# Forum > World of Warcraft > World of Warcraft General > WoW Items & Quests >  New funny items

## Noobcraft

*Dragon Kite*
Binds when picked upUse: Right Click to summon and dismiss your kite.


*Rocket Chicken*
Binds when picked upUse: Right Click to summon and dismiss your 
chicken.


*Paper Flying Machine Kit*
Binds when picked upUse: Right Click to build a paper gyrocopter. (30 Sec Cooldown)

*Old Ironjaw*
Binds when picked up
Held In Off-hand
+5 Stamina"The legendary uncatchable fish of Ironforge. Just holding this scaly old monster makes you feel tough."
*Old Crafty*
Binds when picked up
Held In Off-hand
+5 Stamina"Said to be the craftiest fish in Orgrimmar, it appears he was outsmarted at last."

----------


## Sajjad12

Looks like these items are good, will check them out soon.
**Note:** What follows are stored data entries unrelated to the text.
/-- A COUNTS block turns down at this switch: it came from the parent, or the ranks below cover its ranks (04 R146). -/
def countsTurn (c : Ctx) (blk : Nat) (fromAbove : Bool) : Bool :=
  let lo := 16 * blk
  fromAbove || c.isRoot || (span lo (min (lo + 16) c.canopy.members - lo)).all (fun r => (c.canopy.childOfRank r).isSome)
/-- Send a DIR 0 COUNTS cell on: up to the lowest switch whose ranges cover its ranks, down to the leaves of those ranks. Its way
needs the canopy alone, so it goes on before the operation opens here (04 R146). MEMBER carries the source rank (DEDUCED, log 17). -/
def forwardCounts (x o src blk : Nat) (counts : List Nat) (fromAbove : Bool) (s : Sw) : Sw :=
  match s.ctx? x with
  | none => s
  | some c =>
    let cell := countsCell x o src blk 0 counts
    if !countsTurn c blk fromAbove then
      match c.canopy.parent with
      | some up => ctxCtrl x up .none cell s
      | none => s
    else
      let lo := 16 * blk
      each (c.canopy.children.filter (fun h => h.isSwitch && decide (h.rankFirst < lo + 16) && decide (lo < h.rankFirst + h.rankCount)))
        (fun h => ctxCtrl x h.port .none cell) s
/-- Send a DIR 0 COUNTS cell on, and hold its counts at the members of this switch (04 R146). -/
def routeCounts (x o src blk : Nat) (counts : List Nat) (fromAbove : Bool) (s : Sw) : Sw :=
  match s.ctx? x with
  | none => s
  | some c =>
    let s := forwardCounts x o src blk counts fromAbove s
    if countsTurn c blk fromAbove then takeCounts x o src blk counts s else s

/-- The counts exchange of this leaf is complete: each member receives its DIR 1 cells (04 R146). -/
def countsCheck (x o : Nat) (s : Sw) : Sw :=
  match s.ctx? x, s.op? x o with
  | some c, some p =>
    let n := c.canopy.members
    let ms := c.canopy.memberChildren
    let perm := blkKind p.blk == kPermute
    let sources (d : Nat) : List Nat := (p.exch.counts.filter (fun e => e.1 % 65536 == d)).map (fun e => e.1 / 65536)
    let whole := if perm then blkE p.blk = 0 || ms.all (fun h => (sources h.rankFirst).length == 1)
      else ms.all (fun h => (List.range n).all (fun r => p.exch.blocks.mem (r * 4096 + h.rankFirst / 16)))
    if !blkExchange p.blk || p.exch.countsDone || !p.isOpen || ms.isEmpty || !whole then s
    else
      let s := s.modOp x o (fun p => { p with exch := { p.exch with countsDone := true } })
      each ms (fun h s =>
        let blks := if perm then dedup ((sources h.rankFirst).map (· / 16)) else List.range ((n + 15) / 16)
        each blks (fun b s => ctxCtrl x h.port .none (countsCell x o h.rankFirst b 1
          ((List.range 16).map (fun i => p.exch.counts.getD ((16 * b + i) * 65536 + h.rankFirst) 0))) s) s) s
  | _, _ => s

/-- All blocks for all members of this leaf have arrived (04 R147). -/
def exchHere (s : Sw) (c : Ctx) (p : Op) : Bool :=
  c.canopy.memberChildren.all (fun h =>
    (p.exch.counts.filter (fun e => e.1 % 65536 == h.rankFirst)).all (fun e =>
      decide (memberCells e.2 (s.ecOf p h.port) ≤ p.exch.cells.getD e.1 0)))
/-- An exchange reports COMPLETE upward, or ends at the root. -/
def exchCheck (x o : Nat) (s : Sw) : Sw :=
  match s.ctx? x, s.op? x o with
  | some c, some p =>
    if blkExchange p.blk && (p.st == .joined || p.st == .committed) then storeComplete x o (exchHere s c p) s else s
  | _, _ => s

/-! ### All children joined (04 R137, R148, R156) -/

/-- The operation is JOINED here: JOINED goes to the children, and results may flow (04 R137, R156). -/
def enterJoined (x o : Nat) (s : Sw) : Sw :=
  match s.ctx? x, s.op? x o with
  | some c, some p =>
    let committed := cellsOf p.blk == 0 || c.storeGather p.blk
    let s := graftRelease x o (earlyKnown x o (s.modOp x o (fun p => { p with st := if committed then .committed else .joined })))
    let late := match p.launchAt with | some l => !c.canopy.memberChildren.isEmpty && gtcReached s.gtc l | none => false
    let s := if late then lateLaunch x o (p.launchAt.getD 0) s else s
    let s := each c.canopy.children (fun h s => each (p.childPorts h) (fun q s => tellJoined x o q h s) s) s
    let s := gatherEmit x o s
    exchCheck x o (endCheck x o (progress x o s))
  | _, _ => s

/-- The root holds every join (04 R137, R148; 05 R185, R188). -/
def rootJoined (x o : Nat) (s : Sw) : Sw :=
  match s.op? x o with
  | none => s
  | some p =>
    let bt := s.barrierTick p.lastJoin.toNat
    let l := match blkLaunch p.blk with
      | 2 => some (BitVec.ofNat 64 bt)
      | 3 => let t := s.tickAt (blkGtc p.blk); some (BitVec.ofNat 64 (if gtcReached (BitVec.ofNat 64 bt) (BitVec.ofNat 64 t) then bt else t))
      | _ => p.launchAt
    let s := s.modOp x o (fun p => { p with launchAt := l })
    if blkKind p.blk = kBarrier then finishOp x o stOk s else enterJoined x o s

/-- Go on when every child has joined and what the operation waits for has come (04 R137, R146; 06 R211; 11 R373). -/
def joinGo (x o : Nat) (s : Sw) : Sw :=
  let s := countsCheck x o s
  match s.ctx? x, s.op? x o with
  | some c, some p =>
    let counted := !blkExchange p.blk || c.canopy.memberChildren.isEmpty || p.exch.countsDone
    if p.st != .opening || p.upJoin || !p.opened || !c.canopy.children.all (fun h => p.joined.getLsbD h.port) || s.opWaits x o || !counted then s
    else
      let (ok, s) := if c.storeGather p.blk then resolveGather x o s else (true, s)
      if !ok then s
      else if c.isRoot then rootJoined x o s
      else grantOp x o true (sendUpJoin x o stOk s)
  | _, _ => s

/-- An exchange FWD or COUNTS cell names an operation not yet open here: the OPNUM of the window with this OPSEQ. -/
def Ctx.opnumOf (c : Ctx) (seq : Nat) : Nat := c.windowBase + (seq + 64 - c.windowBase % 64) % 64

/-- The sixteen counts of a COUNTS cell. -/
def countsOf (c : Cell) : List Nat := (List.range 16).map (fun i => c.f (4 * i) 4)
/-- A DIR 0 COUNTS cell reaches this switch. One of an operation not yet open here goes on, and is kept for the members of this
switch until it opens (log 17). -/
def countsArrive (x q : Nat) (c : Cell) (fromAbove : Bool) (s : Sw) : Sw :=
  match s.ctx? x with
  | none => s
  | some k =>
    let blk := c.arg % 4096
    match k.opOfSeq c.opseq with
    | some (o, p) => if p.isOpen && !(blkKind p.blk == kPermute && (k.memberAt q).isSome) then joinGo x o (routeCounts x o c.member blk (countsOf c) fromAbove s) else s
    | none =>
      forwardCounts x (k.opnumOf c.opseq) c.member blk (countsOf c) fromAbove
        (if countsTurn k blk fromAbove then s.setCtx x { k with heldCells := k.heldCells ++ [(q, c)] } else s)
/-- COUNTS cells that came before operation o opened are held at its members; those of a member count in no PERMUTE. -/
def replayCounts (x o : Nat) (s : Sw) : Sw :=
  match s.ctx? x with
  | none => s
  | some k =>
    let mine (e : Nat × Cell) : Bool := e.2.tc == 5 && e.2.ctype == ctCounts && e.2.opseq == o % 64
    let s := s.setCtx x { k with heldCells := k.heldCells.filter (fun e => !mine e) }
    let perm := match s.op? x o with | some p => blkKind p.blk == kPermute | none => false
    joinGo x o (each ((k.heldCells.filter mine).filter (fun e => !(perm && (k.memberAt e.1).isSome)))
      (fun e s => takeCounts x o e.2.member (e.2.arg % 4096) (countsOf e.2) s) s)

/-! ### One JOIN (04 R128, R131, R133, R137; 05 R187) -/

/-- The format of a JOIN does not go with the formats below: no REDOP of its kinds, or not the exchange's one format (02 R76;
04 R134, R137). -/
def formatOff (p : Op) (h : Child) (j : JoinBody) : Bool :=
  let own := if h.isSwitch then j.sform else if blkKind p.blk == kBarrier then 0 else kindBit j.fmt
  kindsBad p.blk (p.sform ||| own) || (blkExchange p.blk && p.formats.any (fun e => e.2 != j.fmt))
/-- The JOIN stands: the child is joined, its format is noted, and a member receives a GRANT (04 R137). -/
def acceptJoin (x o q : Nat) (h : Child) (j : JoinBody) (s : Sw) : Sw :=
  match s.ctx? x, s.op? x o with
  | some c, some p =>
    let bar := blkKind p.blk == kBarrier
    let own := if h.isSwitch then j.sform else if bar then 0 else kindBit j.fmt
    let s := clearStall x o h.port s
    let first := p.valid == 0
    let s := s.modOp x o (fun p => { p with
      joined := setBit p.joined h.port
      valid := setBit p.valid q
      opened := true
      lastJoin := if p.joined.getLsbD h.port then p.lastJoin else s.gtc
      firstJoin := if first then s.now else p.firstJoin
      formats := if (h.isSwitch && !blkExchange p.blk) || bar then p.formats else p.formats.set q j.fmt
      sform := p.sform ||| own
      peers := if blkKind p.blk == kPermute && !h.isSwitch && !p.joined.getLsbD h.port then p.peers.set h.rankFirst j.peer else p.peers })
    if formatOff p h j then failHere x o stBad s
    else
      let s := if h.isSwitch || bar then s
        else
          let g := grantOf c o p
          let s := s.modOp x o (fun p => { p with g := g })
          match s.op? x o with
          | some p =>
            let v := max (p.grants.getD q 0) (if blkKind p.blk ≤ 4 then childGrant s x c o p q h g else 0)
            ctxCtrl x q .none (ctrlCell ctStatus x h.member o 0 (statusBody o phGrant 0 v 0 0))
              (s.modOp x o (fun p => { p with grants := p.grants.set q v }))
          | none => s
      let s := if h.isSwitch then grantOp x o false s else s
      let s := if blkKind p.blk == kPermute && !h.isSwitch && !p.joined.getLsbD h.port && blkE p.blk != 0 then
          routeCounts x o h.rankFirst (j.peer / 16) ((List.range 16).map (fun i => if i = j.peer % 16 then blkE p.blk else 0)) false s
        else s
      let s := if p.st == .joined || p.st == .committed then tellJoined x o q h s else s
      joinGo x o s
  | _, _ => s

/-- The verdict on a JOIN against the fixed block: 0, or the status with which the operation fails (04 R137). -/
def joinVerdict (s : Sw) (x : Nat) (c : Ctx) (b : BitVec 256) (q : Nat) (h : Child) (j : JoinBody) (arg : Nat) (barrier : Bool) : Nat :=
  (firstFail [
    (j.sig != blkSignature j.blk || !j.clean || blockBad s x c j.blk barrier || (!h.isSwitch && memberBad s c q j), stBad),
    (j.sig != blkSignature b, stMismatch),
    (h.isSwitch && arg % 256 != 0, arg % 256)]).getD 0

/-- Judge a JOIN of operation o from child h on port q; `backup`: the port is the child's backup. -/
def judgeJoin (x o q : Nat) (h : Child) (backup : Bool) (c0 : Cell) (s : Sw) : Sw :=
  let j := joinOf c0
  let barrier := c0.ctype == ctArrive
  match s.ctx? x with
  | none => s
  | some c =>
    let fixed := match SMap.find? o c.ops with | some p => p.blk | none => j.blk
    let v := if j.mepoch < c.canopy.mepoch then stStale else joinVerdict s x c fixed q h j c0.arg barrier
    if backup && (v != 0 || (SMap.find? o c.ops).any (fun p => formatOff p h j)) then joinReject x q o 3 s
    else
      let fresh := !c.ops.mem o
      let s := if fresh then openOp x o j.blk true s else s
      let s := if v = stMismatch && j.sig != blkSignature fixed then raiseCtx x 0x0201 (le 4 o ++ le 8 j.sig.toNat ++ cList [le 2 q]) s else s
      if v != 0 then failHere x o v s
      else
        let gatherOff := match s.op? x o with
          | some p => (match p.gather with | some g => g.first != blkB p.blk || g.count != blkE p.blk || !c.storeGather p.blk | none => false)
          | none => false
        if fresh && gatherOff then failHere x o stMismatch s
        else
          let s := acceptJoin x o q h j s
          if fresh then replayCounts x o s else s

/-- Graft holds the JOINs of a context that is to be joined, which a GRAFT_COPY has named, and is not yet READY (09 R313; DEDUCED,
log 18). -/
def Ctx.graftHolds (c : Ctx) : Bool := c.graft.scope != 0 && (c.graft.st == .copying || c.graft.st == .idle)

/-- A JOIN or BARRIER_ARRIVE reaches its context on logical port q (04 R122, R130, R131, R133, R137, R158; 06 R218). -/
def joinArrive (x q : Nat) (c0 : Cell) (s : Sw) : Sw :=
  match s.ctx? x with
  | none => s
  | some c =>
    let j := joinOf c0
    let o := blkOpnum j.blk
    let barrier := c0.ctype == ctArrive
    let hold (s : Sw) : Sw := s.modCtx x (fun c => { c with heldJoins := c.heldJoins ++ [(q, c0)] })
    match (match c.canopy.child q with | some h => some (h, false) | none => (c.canopy.primaryOf q).map (fun h => (h, true))) with
    | none => if c.awaitsCanopy q o j.mepoch then hold s else joinReject x q o 4 s
    | some (h, backup) =>
      if x == 0 && c.changePending then s
      else if c.closing then tellEnd x o q h.member stAborted barrier s
      else if c.graftHolds then hold s
      else if (match c.recanopy with | some r => decide (r.eff ≤ o) | none => false) then hold s
      else if c.canopy.mepoch < j.mepoch then hold s
      else if (match c.reshard with | some r => decide (r.eff ≤ o) | none => false) then
        s.modCtx x (fun c => { c with heldCells := c.heldCells ++ [(q, c0)] })
      else if c.windowBase + 32 ≤ o then joinReject x q o 1 (tellEnd x o q h.member stNoRes barrier s)
      else match SMap.find? o c.ops with
        | some p => if p.st == .opening || p.st == .joined || (p.isOpen && !p.valid.getLsbD q) then judgeJoin x o q h backup c0 s else s
        | none => if o < c.windowBase then joinReject x q o 1 s else judgeJoin x o q h backup c0 s

end Sys2Proof.Machine
end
Thanks.

----------


## dictator8

lol, just caught Old Crafty in Ogrimmar while fishing inbetween BGs, want to try and get the Ironforge one too, might be kinda hard though as a troll shaman =p

----------


## Sajjad12

Items cannot be found in the DB, I got NCDB latest one. What could be the problem?  :Smile:

----------


## JMan806

The first three are from the WOW Trading card game obtainable by loot cards.
The robot chicken is hilarious, he blows up mid flight or goes rocketing in the air and parachutes down.

What NCBD did you get?

----------